(Stored data entries)

Start of Block

theorem chCtrl (v : Byte) : Statement (.chCtrl v) :=
  of_poke (a := 0x0080) (v := v) rfl fun _ => (decodePoke_ch _ 0 v (by decide) (by decide)).trans rfl

theorem chVolL (v : Byte) : Statement (.chVolL v) :=
  of_poke (a := 0x0081) (v := v) rfl fun _ => (decodePoke_ch _ 1 v (by decide) (by decide)).trans rfl

theorem chVolR (v : Byte) : Statement (.chVolR v) :=
  of_poke (a := 0x0082) (v := v) rfl fun _ => (decodePoke_ch _ 2 v (by decide) (by decide)).trans rfl

theorem chAccmax (v : Byte) : Statement (.chAccmax v) :=
  of_poke (a := 0x0083) (v := v) rfl fun _ => (decodePoke_ch _ 3 v (by decide) (by decide)).trans rfl

theorem chAeg (v : Byte) : Statement (.chAeg v) :=
  of_poke (a := 0x0084) (v := v) rfl fun _ => (decodePoke_ch _ 4 v (by decide) (by decide)).trans rfl

theorem chFeg0 (v : Byte) : Statement (.chFeg0 v) :=
  of_poke (a := 0x0085) (v := v) rfl fun _ => (decodePoke_ch _ 5 v (by decide) (by decide)).trans rfl

theorem chFeg1 (v : Byte) : Statement (.chFeg1 v) :=
  of_poke (a := 0x0086) (v := v) rfl fun _ => (decodePoke_ch _ 6 v (by decide) (by decide)).trans rfl

theorem chFeg2 (v : Byte) : Statement (.chFeg2 v) :=
  of_poke (a := 0x0087) (v := v) rfl fun _ => (decodePoke_ch _ 7 v (by decide) (by decide)).trans rfl

theorem chFeg3 (v : Byte) : Statement (.chFeg3 v) :=
  of_poke (a := 0x0088) (v := v) rfl fun _ => (decodePoke_ch _ 8 v (by decide) (by decide)).trans rfl

theorem chFeg4 (v : Byte) : Statement (.chFeg4 v) :=
  of_poke (a := 0x0089) (v := v) rfl fun _ => (decodePoke_ch _ 9 v (by decide) (by decide)).trans rfl

theorem chFeg5 (v : Byte) : Statement (.chFeg5 v) :=
  of_poke (a := 0x008A) (v := v) rfl fun _ => (decodePoke_ch _ 10 v (by decide) (by decide)).trans rfl

theorem chFeg6 (v : Byte) : Statement (.chFeg6 v) :=
  of_poke (a := 0x008B) (v := v) rfl fun _ => (decodePoke_ch _ 11 v (by decide) (by decide)).trans rfl

theorem chFeg7 (v : Byte) : Statement (.chFeg7 v) :=
  of_poke (a := 0x008C) (v := v) rfl fun _ => (decodePoke_ch _ 12 v (by decide) (by decide)).trans rfl

theorem chFeg8 (v : Byte) : Statement (.chFeg8 v) :=
  of_poke (a := 0x008D) (v := v) rfl fun _ => (decodePoke_ch _ 13 v (by decide) (by decide)).trans rfl

theorem chFeg9 (v : Byte) : Statement (.chFeg9 v) :=
  of_poke (a := 0x008E) (v := v) rfl fun _ => (decodePoke_ch _ 14 v (by decide) (by decide)).trans rfl

theorem chLoopsLo (v : Byte) : Statement (.chLoopsLo v) :=
  of_poke (a := 0x0090) (v := v) rfl fun _ => (decodePoke_ch _ 16 v (by decide) (by decide)).trans rfl

theorem chLoopsHi (v : Byte) : Statement (.chLoopsHi v) :=
  of_poke (a := 0x0091) (v := v) rfl fun _ => (decodePoke_ch _ 17 v (by decide) (by decide)).trans rfl

theorem chLoopeLo (v : Byte) : Statement (.chLoopeLo v) :=
  of_poke (a := 0x0092) (v := v) rfl fun _ => (decodePoke_ch _ 18 v (by decide) (by decide)).trans rfl

theorem chLoopeHi (v : Byte) : Statement (.chLoopeHi v) :=
  of_poke (a := 0x0093) (v := v) rfl fun _ => (decodePoke_ch _ 19 v (by decide) (by decide)).trans rfl

theorem ignored0007 (v : Byte) : Statement (.ignored0007 v) :=
  of_poke (a := 0x0007) (v := v) rfl fun _ => (decodePoke_unassigned _ v (by decide)).trans rfl

theorem ignored0008 (a : Reg16) (v : Byte) : Statement (.ignored0008 a v) := by
  refine of_poke rfl fun hw => ?_
  have h := inBlock_iff.mp hw
  rw [decodePoke_unassigned a v (by omega), decodeUnassigned]
  simp (disch := omega) only [if_neg, if_pos]

theorem ignored0010 (a : Reg16) (v : Byte) : Statement (.ignored0010 a v) := by
  refine of_poke rfl fun hw => ?_
  have h := inBlock_iff.mp hw
  rw [decodePoke_unassigned a v (by omega), decodeUnassigned]
  simp (disch := omega) only [if_neg, if_pos]

theorem ignored0020 (a : Reg16) (v : Byte) : Statement (.ignored0020 a v) := by
  refine of_poke rfl fun hw => ?_
  have h := inBlock_iff.mp hw
  rw [decodePoke_unassigned a v (by omega), decodeUnassigned]
  simp (disch := omega) only [if_neg, if_pos]

theorem ignored006C (a : Reg16) (v : Byte) : Statement (.ignored006C a v) := by
  refine of_poke rfl fun hw => ?_
  have h := inBlock_iff.mp hw
  rw [decodePoke_unassigned a v (by omega), decodeUnassigned]
  simp (disch := omega) only [if_neg, if_pos]

theorem ignored0070 (a : Reg16) (v : Byte) : Statement (.ignored0070 a v) := by
  refine of_poke rfl fun hw => ?_
  have h := inBlock_iff.mp hw
  rw [decodePoke_unassigned a v (by omega), decodeUnassigned]
  simp (disch := omega) only [if_neg, if_pos]

theorem ignored008F (v : Byte) : Statement (.ignored008F v) :=
  of_poke (a := 0x008F) (v := v) rfl fun _ => (decodePoke_ch _ 15 v (by decide) (by decide)).trans rfl

theorem ignored0094 (a : Reg16) (v : Byte) : Statement (.ignored0094 a v) := by
  refine of_poke rfl fun hw => ?_
  have h := inBlock_iff.mp hw
  rw [decodePoke_unassigned a v (by omega), decodeUnassigned]
  simp (disch := omega) only [if_neg, if_pos]

theorem ignored0098 (a : Reg16) (v : Byte) : Statement (.ignored0098 a v) := by
  refine of_poke rfl fun hw => ?_
  have h := inBlock_iff.mp hw
  rw [decodePoke_unassigned a v (by omega), decodeUnassigned]
  simp (disch := omega) only [if_neg, if_pos]

theorem ignored00A0 (a : Reg16) (v : Byte) : Statement (.ignored00A0 a v) := by
  refine of_poke rfl fun hw => ?_
  have h := inBlock_iff.mp hw
  rw [decodePoke_unassigned a v (by omega), decodeUnassigned]
  simp (disch := omega) only [if_neg, if_pos]

theorem ignored00C0 (a : Reg16) (v : Byte) : Statement (.ignored00C0 a v) := by
  refine of_poke rfl fun hw => ?_
  have h := inBlock_iff.mp hw
  rw [decodePoke_unassigned a v (by omega), decodeUnassigned]
  simp (disch := omega) only [if_neg, if_pos]

theorem ignored0100 (a : Reg16) (v : Byte) : Statement (.ignored0100 a v) := by
  refine of_poke rfl fun hw => ?_
  have h := inBlock_iff.mp hw
  rw [decodePoke_unassigned a v (by omega), decodeUnassigned]
  simp (disch := omega) only [if_neg, if_pos]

End of Block

Task description —
Repeat the entries above exactly, beginning at their first line and ending with the line that contains "theorem chVolR (v", with nothing added.

Written solution —
theorem chCtrl (v : Byte) : Statement (.chCtrl v) :=
  of_poke (a := 0x0080) (v := v) rfl fun _ => (decodePoke_ch _ 0 v (by decide) (by decide)).trans rfl

theorem chVolL (v : Byte) : Statement (.chVolL v) :=
  of_poke (a := 0x0081) (v := v) rfl fun _ => (decodePoke_ch _ 1 v (by decide) (by decide)).trans rfl

theorem chVolR (v : Byte) : Statement (.chVolR v) :=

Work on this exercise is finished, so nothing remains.